Audubon Society of Haiti
- Founded: 2003
- Founders: Philippe Bayard Jacky Lumarque Florence Sergile
- Type: Non-profit organization
- Focus: Conservation
- Location: Pétion-Ville, Haiti;
- Region served: Haiti
- Method: Scientific research Education Outreach Partnerships
- Revenue: Donations
- Website: audubonhaiti.org

= Audubon Society of Haiti =

Non-profit environmental organization

The Audubon Society of Haiti is a non-governmental, non-profit environmental organization dedicated to the conservation and restoration of Haiti’s biodiversity and natural ecosystems . Through the organization’s strides toward conservation of the environment, they are also working towards improving the quality of life for the Haitian people. Their activities include scientific research, education, outreach, and establishing local and international partnerships. The organization was founded in July 2003 by Philippe Bayard, Jacky Lumarque and Florence Sergile.

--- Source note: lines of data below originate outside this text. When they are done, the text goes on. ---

theorem fadd_roundsTo {q a b : Word} (ha : isFinite a = true) (hb : isFinite b = true) :
    RoundsTo (value a + value b) 1 (fadd q a b) := by
  rw [fadd_of_finite ha hb]
  split
  · rename_i h0
    rw [h0]
    exact ⟨by simp [(eq_zeroOf_iff.mp rfl).1], fun h => absurd rfl h⟩
  · exact roundsTo_pack one_pos fun _ => rfl

theorem fmul_roundsTo {q a b : Word} (ha : isFinite a = true) (hb : isFinite b = true) :
    RoundsTo (value a * value b) (2 ^ 149) (fmul q a b) := by
  obtain ⟨-, sign, low⟩ := fmul_finite (q := q) ha hb
  refine ⟨by rw [low, Int.natAbs_mul, natAbs_value, natAbs_value], fun h => ?_⟩
  obtain ⟨ha0, hb0⟩ := mul_ne_zero_iff.mp h
  rw [sign, decide_mul_neg ha0 hb0, decide_value_neg ha0, decide_value_neg hb0]

theorem isZero_iff_value {x : Word} (h : isFinite x = true) : isZero x = true ↔ value x = 0 := by
  rw [isZero, h, Bool.true_and, beq_iff_eq, value_eq_zero_iff]

theorem fdiv_roundsTo {q a b : Word} (ha : isFinite a = true) (hb : isFinite b = true) (h0 : value b ≠ 0) :
    RoundsTo (value a * 2 ^ 149 * (value b).sign) (value b).natAbs (fdiv q a b) := by
  obtain ⟨-, sign, low⟩ := fdiv_finite (q := q) ha hb (by rwa [← Bool.not_eq_true, isZero_iff_value hb])
  constructor
  · rw [low, Int.natAbs_mul, Int.natAbs_mul, natAbs_value, natAbs_value, Int.natAbs_sign_of_ne_zero h0, mul_one]
    rfl
  · intro h
    obtain ⟨h', hb0⟩ := mul_ne_zero_iff.mp h
    have ha0 := left_ne_zero_of_mul h'
    rw [sign, decide_mul_neg h' hb0, decide_mul_neg ha0 (by norm_num), decide_value_neg ha0,
      ← decide_value_neg h0]
    simp

end Sys2Proof.Machine

/-! # Zeros, infinities and NaNs in arithmetic -/

namespace Sys2Proof.Machine

/-! ## Classes -/

@[simp] theorem isNaN_infOf (s : Bool) : isNaN (infOf s) = false := by cases s <;> decide
@[simp] theorem isInf_infOf (s : Bool) : isInf (infOf s) = true := by cases s <;> decide
@[simp] theorem isFinite_infOf (s : Bool) : isFinite (infOf s) = false := by cases s <;> decide
@[simp] theorem isZero_infOf (s : Bool) : isZero (infOf s) = false := by cases s <;> decide
@[simp] theorem signBit_infOf (s : Bool) : signBit (infOf s) = s := by cases s <;> decide
@[simp] theorem negate_infOf (s : Bool) : negate (infOf s) = infOf (!s) := by cases s <;> decide

theorem isInf_iff_eq_infOf (x : Word) : isInf x = true ↔ x = infOf (signBit x) := by
  rw [isInf_iff, eq_infOf_iff, and_iff_left rfl]

/-- A value that is no NaN is finite or one of the infinities. -/
theorem finite_or_infOf {x : Word} (h : isNaN x = false) : isFinite x = true ∨ ∃ s, x = infOf s := by
  cases hi : isInf x with
  | false => exact .inl ((finite_iff_not x).mpr ⟨h, hi⟩)
  | true => exact .inr ⟨_, (isInf_iff_eq_infOf x).mp hi⟩

theorem isFinite_of_isZero {x : Word} (h : isZero x = true) : isFinite x = true := (Bool.and_eq_true_iff.mp h).1

theorem magnitude_of_isZero {x : Word} (h : isZero x = true) : magnitude x = 0 := by
  simpa using (Bool.and_eq_true_iff.mp h).2

/-! ## Zeros -/

theorem fsub_eq_fadd_negate (q a : Word) {b : Word} (hb : isNaN b = false) : fsub q a b = fadd q a (negate b) := by
  simp [fsub, hb]

theorem fsub_self {q a : Word} (ha : isFinite a = true) : fsub q a a = posZero := by
  rw [fsub_eq_fadd_negate q a (isNaN_of_finite ha), fadd_of_finite ha (by rwa [isFinite_negate]), value_negate,
    if_pos (by omega), signBit_negate, Bool.and_not_self]
  rfl
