section
variable (s : State) (r : RunState)
@[simp] theorem State.setRun_v : (s.setRun r).v = s.v := rfl
@[simp] theorem State.setRun_index : (s.setRun r).index = s.index := rfl
@[simp] theorem State.setRun_pc : (s.setRun r).pc = s.pc := rfl
@[simp] theorem State.setRun_stack : (s.setRun r).stack = s.stack := rfl
@[simp] theorem State.setRun_dt : (s.setRun r).dt = s.dt := rfl
@[simp] theorem State.setRun_st : (s.setRun r).st = s.st := rfl
@[simp] theorem State.setRun_disp : (s.setRun r).disp = s.disp := rfl
@[simp] theorem State.setRun_dirty : (s.setRun r).dirty = s.dirty := rfl
@[simp] theorem State.setRun_keys : (s.setRun r).keys = s.keys := rfl
@[simp] theorem State.setRun_istate : (s.setRun r).istate = s.istate := rfl
@[simp] theorem State.setRun_run : (s.setRun r).run = r := rfl
@[simp] theorem State.setRun_fontBase : (s.setRun r).fontBase = s.fontBase := rfl
@[simp] theorem State.setRun_cartBase : (s.setRun r).cartBase = s.cartBase := rfl
@[simp] theorem State.setRun_mem : (s.setRun r).mem = s.mem := rfl
@[simp] theorem State.setRun_params : (s.setRun r).params = s.params := rfl
@[simp] theorem State.setRun_draws : (s.setRun r).draws = s.draws := rfl
@[simp] theorem State.setRun_events : (s.setRun r).events = s.events := rfl
@[simp] theorem State.setRun_script : (s.setRun r).script = s.script := rfl
@[simp] theorem State.setRun_onward : (s.setRun r).onward = s.onward := rfl
@[simp] theorem State.setRun_reg (x : Nibble) : (s.setRun r).reg x = s.reg x := rfl
@[simp] theorem State.setRun_pixel (col : Fin 64) (row : Fin 32) : (s.setRun r).pixel col row = s.pixel col row := rfl
@[simp] theorem State.setRun_key (j : Fin 16) : (s.setRun r).key j = s.key j := rfl
@[simp] theorem State.setRun_booted : (s.setRun r).booted = s.booted := rfl
end

section
variable (s : State) (b : Option Addr)
@[simp] theorem State.setFontBase_v : (s.setFontBase b).v = s.v := rfl
@[simp] theorem State.setFontBase_index : (s.setFontBase b).index = s.index := rfl
@[simp] theorem State.setFontBase_pc : (s.setFontBase b).pc = s.pc := rfl
@[simp] theorem State.setFontBase_stack : (s.setFontBase b).stack = s.stack := rfl
@[simp] theorem State.setFontBase_dt : (s.setFontBase b).dt = s.dt := rfl
@[simp] theorem State.setFontBase_st : (s.setFontBase b).st = s.st := rfl
@[simp] theorem State.setFontBase_disp : (s.setFontBase b).disp = s.disp := rfl
@[simp] theorem State.setFontBase_dirty : (s.setFontBase b).dirty = s.dirty := rfl
@[simp] theorem State.setFontBase_keys : (s.setFontBase b).keys = s.keys := rfl
@[simp] theorem State.setFontBase_istate : (s.setFontBase b).istate = s.istate := rfl
@[simp] theorem State.setFontBase_run : (s.setFontBase b).run = s.run := rfl
@[simp] theorem State.setFontBase_fontBase : (s.setFontBase b).fontBase = b := rfl
@[simp] theorem State.setFontBase_cartBase : (s.setFontBase b).cartBase = s.cartBase := rfl
@[simp] theorem State.setFontBase_mem : (s.setFontBase b).mem = s.mem := rfl
@[simp] theorem State.setFontBase_params : (s.setFontBase b).params = s.params := rfl
@[simp] theorem State.setFontBase_draws : (s.setFontBase b).draws = s.draws := rfl
@[simp] theorem State.setFontBase_events : (s.setFontBase b).events = s.events := rfl
@[simp] theorem State.setFontBase_script : (s.setFontBase b).script = s.script := rfl
@[simp] theorem State.setFontBase_onward : (s.setFontBase b).onward = s.onward := rfl
@[simp] theorem State.setFontBase_reg (x : Nibble) : (s.setFontBase b).reg x = s.reg x := rfl
@[simp] theorem State.setFontBase_pixel (col : Fin 64) (row : Fin 32) : (s.setFontBase b).pixel col row = s.pixel col row := rfl
@[simp] theorem State.setFontBase_key (j : Fin 16) : (s.setFontBase b).key j = s.key j := rfl
end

It was named in honor of John James Audubon, an ornithologist, naturalist and native of Les Cayes, who painted, cataloged, and described birds of North America in the famous elephant folio book Birds of America.

== Research ==
Like Audubon, the Audubon Society of Haiti specializes in ornithology and has published three books about birds in Haiti: A La Décourverte des Oiseaux d’Haiti, Birds of the Dominican Republic and Haiti, and Ti Zwazo Kote wa Prale.

Since 2004, research surveys and biological expeditions have been conducted in unprotected areas of Haiti, abundant in biodiversity and vulnerable to extinction due to the loss of habitat. Their research is in collaboration with local partners, University of Haiti and Quisqueya University, and international partners, Vermont Center for Ecostudies, Conservation International, Sliven Institute of Ecology, Technical University in Zvolen, Hispaniolan Ornithological Society, Santo Domingo Botanical Gardens, Cornell Ornithology Lab, the Center for Biodiversity at Temple University, and the Philadelphia Zoo.